None of this is hidden from the UK citizen; the figures are published by a “Interception of Communications Commissioner” in plain view. The figure of 494,078 is at section 7.3 in this report. But as it is buried in a public report, few really care. (Wise civil servants know the advantage of dull public disclosure over needless glamorous secrecy.)
This is State appropriation of user data on an industrial scale. As it is only data (and not interceptions) then no warrant is required, just a signed certificate. The information is usually provided on the nod. And the provision of such information can be crucial: the police obtaining data about a caller on a suddenly aborted 999 call can mean the difference between life and death. However, such purposes do not account for all the requests, and there is little in place to prevent abuse.
One good thing that Edward Snowden has done is that, regardless of whether the documents disclosed come up to proof about Prism, there is now a rare public controversy about the Surveillance State. There was even a statement in the House of Commons requiring the Foreign Secretary to say certain allegations were “baseless” (though noticeably not “false”).
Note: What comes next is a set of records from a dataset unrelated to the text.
/-- What a head link carries in a period, by its link state (R65, R88, R115). -/
def State.transmission (s : State) (streams : Streams) (h : Head) : HeadTransmission :=
  match s.heads[h].state with
  | .off => .dark
  | .seek => .lanes (List.replicate 8 zeroSample)
  | .measure => .lanes (List.replicate 8 zeroSample)
  | .failed => .lanes (List.replicate 8 zeroSample)
  | .up => .lanes (s.laneSamples streams h)
  | .degraded => .lanes (s.laneSamples streams h)
  | .test => .loopback ((patternWords 8 s.heads[h].test.pattern).1.map testWord)

/-- What an operator link carries of a carrier in a period: nothing while it is DOWN (R3, R76, R196). -/
def State.uplinkStream (s : State) (c : Carrier) : List Sample :=
  if !s.linkUp c.owner then []
  else
    match s.mode with
    | .run => s.combined c
    | .hold => if c = 0 then [s.anchorUplink] else List.replicate s.carriers[c].width.units zeroSample
    | .reset => []

/-- A meter takes the samples of a placement that a period reads (R78). -/
def Meter.take (m : Meter) (samples : List Sample) : Meter :=
  { m with sum := m.sum + (samples.map Sample.energy).sum, count := m.count + samples.length }

/-- A placement after a period: its held lines have moved on and its meter has taken what was read (R69, R78). -/
def State.advancePlacement (s : State) (streams : Streams) (p : Placement) : Placement :=
  { p with
    downHeld := lineNext p.downHeld (s.downlinkSet streams p)
    upHeld := lineNext p.upHeld (s.uplinkSet p)
    meter := if s.uplinks[p.head].running then p.meter.take (s.uplinkSet p) else p.meter }

/-- A sample period, with every state, step, gate and setting as it stands at the period's start (R65). The buffers are
read, and slip where their fill calls for it, in ascending head order (R72, R73; log entry 36). -/
def State.samplePeriod (s : State) (streams : Streams) : State :=
  let wires := { s.wires with heads := Vector.ofFn fun h => s.transmission streams h,
                              uplink := Vector.ofFn fun c => s.uplinkStream c }
  let t := (s.setWires wires).setPlacements (s.placements.map fun p => s.advancePlacement streams p)
  let u :=
    if s.mode = .run then
      forAll allCarriers
        (fun c v => v.modMonitor c fun m => { m with count := min 65535 (m.count + s.saturations c) }) t
    else t
  let v := forAll allHeads
    (fun h w =>
      if s.heads[h].state = .test then w.modTest h fun x => { x with pattern := (patternWords 8 x.pattern).2 } else w) u
  forAll allHeads (fun h w => w.readGroup h) v

/-! ## Alignment offsets (R68, R69) -/

/-- The largest delay over a carrier's placements that are not EXCLUDED and have a known delay (R68). -/
def State.delayMax (s : State) (c : Carrier) : Nat :=
  (((s.placementsOf c).filter fun p => decide (p.exclusion = .none)).filterMap fun p => s.heads[p.head].delay).foldl max 0

/-- The alignment offset that a boundary gives a placement (R68). -/
def State.offsetOf (s : State) (p : Placement) : Nat :=
  match p.exclusion, s.heads[p.head].delay with
  | .none, some d => s.delayMax p.carrier - d
  | _, _ => 0

/-- The whole sample periods in an offset: a period is 781.25 ns and an offset counts 4 ns (R64, R69). -/
def heldPeriods (offset : Nat) : Nat := 16 * offset / 3125

/-- A line of held sets takes the length of a new offset: a shorter one drops the oldest sets, a longer one puts
sets of zeros first (R69). -/
def resizeLine (line : List (List Sample)) (n units : Nat) : List (List Sample) :=
  if n ≤ line.length then line.drop (line.length - n)
  else List.replicate (n - line.length) (List.replicate units zeroSample) ++ line

/-- A placement takes an alignment offset (R68, R69). -/
def Placement.align (p : Placement) (offset : Nat) : Placement :=
  { p with offset := offset, downHeld := resizeLine p.downHeld (heldPeriods offset) p.units,
           upHeld := resizeLine p.upHeld (heldPeriods offset) p.units }

/-- Every placement's alignment offset is recomputed at a boundary (R68). -/
def State.realign (s : State) : State := s.setPlacements (s.placements.map fun p => p.align (s.offsetOf p))

/-! ## Meters and the noise guard at a boundary (R78 to R82) -/

/-- A meter closes a frame, in which its head was in service throughout or was not: the frame is complete where it was, and
the samples are those of a whole frame (R78). -/
def Meter.close (m : Meter) (units : Nat) (served : Bool) : Meter :=
  { sum := 0, count := 0, lastMean := if m.count = 0 then 0 else m.sum / m.count,
    lastComplete := served && decide (m.count = 12800 * units) }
The only limits to the State’s desire to obtain data on its own citizens are probably only practicality, competence, and expense.
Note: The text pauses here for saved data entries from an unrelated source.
-- ==== Sys2Proof/Machine/StatusReply.lean ====
section
/-!
DEFINITION. STATUS (R190): the replies for a carrier, a head and the device, with what they withhold from operator
links. The byte layout of what R183 gives no table for follows log entry 10.
-/

namespace Sys2Proof.Machine

/-- A number as three bytes (R183). -/
def byte3 (n : Nat) : List Byte := [BitVec.ofNat 8 (n / 65536), BitVec.ofNat 8 (n / 256), BitVec.ofNat 8 n]

/-- An operator link may see a carrier's entries when it owns the carrier; MP may see all (R24, R43). -/
def sees (p : Port) (c : Carrier) : Bool :=
  match Port.link? p with
  | none => true
  | some l => decide (Carrier.owner c = l)

/-! ## Enumerated reply fields, in the order their rules list them -/

def Exclusion.code : Exclusion → Nat
  | .none => 0
  | .incapable => 1
  | .window => 2

def PowerOutcome.code : PowerOutcome → Nat
  | .none => 0
  | .starved => 1
  | .radiating => 2

def DownlinkState.code : DownlinkState → Nat
  | .excluded => 0
  | .held => 1
  | .headOut => 2
  | .idle => 3
  | .new => 4
  | .starved => 5
  | .radiating => 6

def LinkState.code : LinkState → Nat
  | .off => 0
  | .seek => 1
  | .measure => 2
  | .up => 3
  | .degraded => 4
  | .failed => 5
  | .test => 6

def Capability.code : Capability → Nat
  | .no => 0
  | .yes => 1
  | .unknown => 2

def Mode.code : Mode → Nat
  | .reset => 0
  | .hold => 1
  | .run => 2

def TimingState.code : TimingState → Nat
  | .locked => 0
  | .held => 1

def LinkCause.code : LinkCause → Nat
  | .framing => 1
  | .alignment => 2

/-! ## Placements -/

/-- A placement as bytes: the fields of R28, whose last is the alignment offset that R85 lists too, then the installed
basis (R63) and the rest of the sample switch's fields (R85). That the fields of several rules stand in one place, and in this order, is
log entry 31. -/
def State.placementBytes (s : State) (p : Placement) : List Byte :=
  byte1 p.head.val ++ byte1 p.carrier.val ++ byte1 p.first.val ++ byte1 p.units ++ byte1 p.exclusion.code ++
    byte1 p.outcome.code ++ byte1 (s.downlinkState p).code ++ byte2 p.grant ++ byte1 p.step.val ++ byte2 p.offset ++
    byteOption byte2 p.basis ++ byte1 p.inUse.val ++ byte4 p.meter.lastMean ++ byteFlag p.meter.lastComplete

/-- A placement in the reply for its head: to the other operators it is occupied and nothing more (R43). -/
def State.placementFor (s : State) (port : Port) (p : Placement) : List Byte :=
  if sees port p.carrier then byte1 0 ++ s.placementBytes p else byte1 255

/-! ## Carrier (R24, R63, R85) -/

def Reservation.bytes (r : Reservation) : List Byte := byte1 r.head.val ++ byte1 r.first.val

def sectorBytes (l : List Sector) : List Byte := byteList (fun x => byte1 x.val) l

/-- The contents of the STATUS reply for a carrier: R24's, then the sample switch's (R85), an order that is log entry 31's. -/
def State.carrierStatus (s : State) (c : Carrier) : List Byte :=
  let r := s.carriers[c]
  let m := s.monitors[c]
  byte1 c.val ++ byteFlag r.declared ++ byte1 r.width.code ++ byte2 r.power ++ byte1 r.shift ++ sectorBytes r.active ++
    (match r.pending with
      | none => byteFlag false
      | some b => byteFlag true ++ sectorBytes b.sectors ++ byteList Reservation.bytes b.reserved) ++
    byteFlag r.orphan ++ byteList (fun h => byte1 (Fin.val h)) (s.headSet c) ++
    byteList s.placementBytes (s.placementsOf c) ++
    byte2 m.count ++ byte2 m.last ++ byte2 m.threshold ++ byte1 s.satFrames

/-! ## Head (R43, R63, R85, R112, R138) -/

/-- One lane table entry for a port: FREE, owned or RESERVED with the carrier, or occupied by another operator's
carrier (R43). Two bytes in every case, the second 255 where no carrier is given: log entry 31. -/
def LaneUnit.bytesFor (x : LaneUnit) (port : Port) : List Byte :=
  match x with
  | .free => byte1 0 ++ byte1 255
  | .owned c => if sees port c then byte1 1 ++ byte1 c.val else byte1 3 ++ byte1 255
  | .reserved c => if sees port c then byte1 2 ++ byte1 c.val else byte1 3 ++ byte1 255

/-- The last report as bytes, or its absence: derate, PA-off flag, and the alarm bits over-temperature, supply and PA fault
in bits 0 to 2 (R86; log entry 10). -/
def reportBytes : Option ReportRecord → List Byte
  | none => byteFlag false ++ byte1 0 ++ byteFlag false ++ byte1 0
  | some r =>
    byteFlag true ++ byte1 r.derate ++ byteFlag r.paOff ++
      byte1 ((if r.overTemp then 1 else 0) + (if r.supply then 2 else 0) + if r.paFault then 4 else 0)

/-- What STATUS reads of the report timer: its value while it runs, a free value while it is stopped (log entry 5). -/
def State.reportTimerValue (s : State) (h : Head) : Nat :=
  match s.heads[h].reportTimer with
  | some start => s.reportMs start
  | none => (Config.stoppedReportTimer h.val).toNat

/-- The markers returned in a running attempt (R112): their number, without their round trips, which is the model's choice
(log entry 10). -/
def HeadLink.markersReturned (x : HeadLink) : Nat :=
  match x.markers with
  | none => 0
  | some ms => ms.countP fun m => m.roundTrip.isSome

/-- The head link part, the same for every port (R112). -/
def State.headLinkStatus (s : State) (h : Head) : List Byte :=
  let x := s.heads[h]
  byte1 x.state.code ++ byte1 x.capability.code ++ byteOption byte2 x.latency ++ byteOption byte2 x.delay ++
    byteOption byte2 x.fibre ++ reportBytes x.report ++ byte1 x.lockedCount ++ byteFlag x.reportSeen ++
    byte1 x.attempt ++ byte1 x.markersReturned ++ byte2 x.remeasureCount ++ byte2 (s.reportTimerValue h) ++
    byteFlag x.reportTimer.isSome ++ byte1 x.blipFrames ++ byte1 x.blips ++ byte1 x.errorFrames ++ byte3 x.errors ++
    byte1 x.degradedCount ++ byte2 x.holdOffCount ++ x.settings.bytes

/-- The power sharing part (R63). -/
def State.powerStatus (s : State) (port : Port) (h : Head) : List Byte :=
  let x := s.power[h]
  let sum := ((s.placementsOn h).map (·.grant)).sum
  if port = Port.mp then
    byte2 x.nominal ++ byte2 x.effective ++ byte1 x.snapDerate ++ byteFlag x.snapPaOff ++ byteFlag x.running.isSome ++
      byteFlag x.again ++ byte2 sum ++ (s.weights.toList.map byte1).flatten
  else byte2 x.nominal ++ byte2 x.effective ++ byte2 sum

/-- The sample switch's part for a head (R85). -/
def State.switchStatus (s : State) (h : Head) : List Byte :=
  let x := s.uplinks[h]
  byteFlag x.running ++ byte1 x.groups.length ++ byte1 x.slipGate ++ byteFlag x.muted ++ byte2 x.loud ++ byte2 x.quiet ++
    byte1 x.gain ++ byte1 x.almostEmpty ++ byte1 x.almostFull ++ byte4 x.ceiling ++ byte2 x.onset ++ byte2 x.release

/-- The load monitor's part for a head (R138). -/
def State.loadStatus (s : State) (h : Head) : List Byte :=
  let x := s.load.heads[h]
  byte4 x.activity ++ byte2 x.present ++ byte2 x.busy ++ byteFlag x.whole ++
    (match s.load.published with
      | none => byteFlag false ++ byte1 0 ++ byteFlag false
      | some r => byteFlag true ++ byte1 r.heads[h].load ++ byteFlag r.heads[h].measured)

/-- The contents of the STATUS reply for a head. Where the parts of several rules stand is the model's choice (log entry 31):
the head link part (R112), the sector, the lane table and the placements (R43), each placement once with all that R28, R63
and R85 list of it, then the parts of the power sharing unit (R63), the sample switch (R85) and the load monitor (R138). -/
def State.headStatus (s : State) (port : Port) (h : Head) : List Byte :=
  s.headLinkStatus h ++
    byte1 (match s.sectorMap[h] with
      | none => 255
      | some x => x.val) ++
    (s.lanes[h].toList.map fun x => x.bytesFor port).flatten ++
    byteList (s.placementFor port) (s.placementsOn h) ++ s.powerStatus port h ++ s.switchStatus h ++ s.loadStatus h

/-! ## Device (R190) -/

/-- A link's state and the cause of its last DOWN, 0 before the first (R190; log entry 10). -/
def LinkRecord.bytes (x : LinkRecord) : List Byte := byteFlag x.up ++ byte1 ((x.cause.map LinkCause.code).getD 0)

/-- What R190 lists of a port. -/
def PortRecord.bytes (x : PortRecord) : List Byte :=
  byte1 x.queue.length ++ byteOption byte1 (x.inService.map fun y => Message.type y.message) ++ byte1 x.outgoing.length ++
    byte1 x.lostRefusals

/-- The contents of the STATUS reply for the device, the same from every port (R190). -/
def State.deviceStatus (s : State) : List Byte :=
  (s.links.toList.map LinkRecord.bytes).flatten ++ (s.ports.toList.map PortRecord.bytes).flatten ++
    byteOption byte1 (s.arbiter.granted.map (·.val)) ++ byte1 s.arbiter.last.val ++ byte1 s.mode.code ++
    byte1 s.timing.state.code ++ byte3 s.timing.period ++ byte4 s.frame.toNat

/-! ## The request -/

/-- STATUS (R190): the state it reads is left as it is. -/
def serveStatus (p : Port) (target : Byte) (number : Option Byte) (s : State) : State × Answer :=
  match target.toNat, number with
  | 0, some n =>
    match indexOf 16 n with
    | none => (s, refusal .badRequest)
    | some c => if sees p c then (s, .segmented (s.carrierStatus c)) else (s, refusal .notPermitted)
  | 1, some n =>
    match indexOf 16 n with
    | none => (s, refusal .badRequest)
    | some h => (s, .segmented (s.headStatus p h))
  | 2, none => (s, .segmented s.deviceStatus)
  | _, _ => (s, refusal .badRequest)

end Sys2Proof.Machine
end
There is a debate to be had as to the correct limits are to this intrusion (and those officials who say that “if you’ve nothing to hide, you’ve nothing to fear” are usually most reluctant to tell you what they are doing); but we will not get that debate unless it is demanded. The State certainly does not want to discuss its intentions with us and get our prior approval.
It may well be that the wider claims made this week about Prism are “baseless” – and even false.
But it would not be because the State does not want to have such powers, if they were to become available.
And the expressions of concern this week over the Snowden allegations and the documents disclosed will be an unwelcome reminder to public officials that such powers are not there simply for the taking.
Addendum – 11 June 2013
There is already adverse speculation about Edward Snowden. There are suggestions that his story does not add up.
From my perspective, this is irrelevant if the documents and other evidence prove the Prism programme exists. If there is a Prism programme then there is a Prism programme, and nobiographical fact about Snowden can change that.
Watch the evidence; follow the ball, not the player.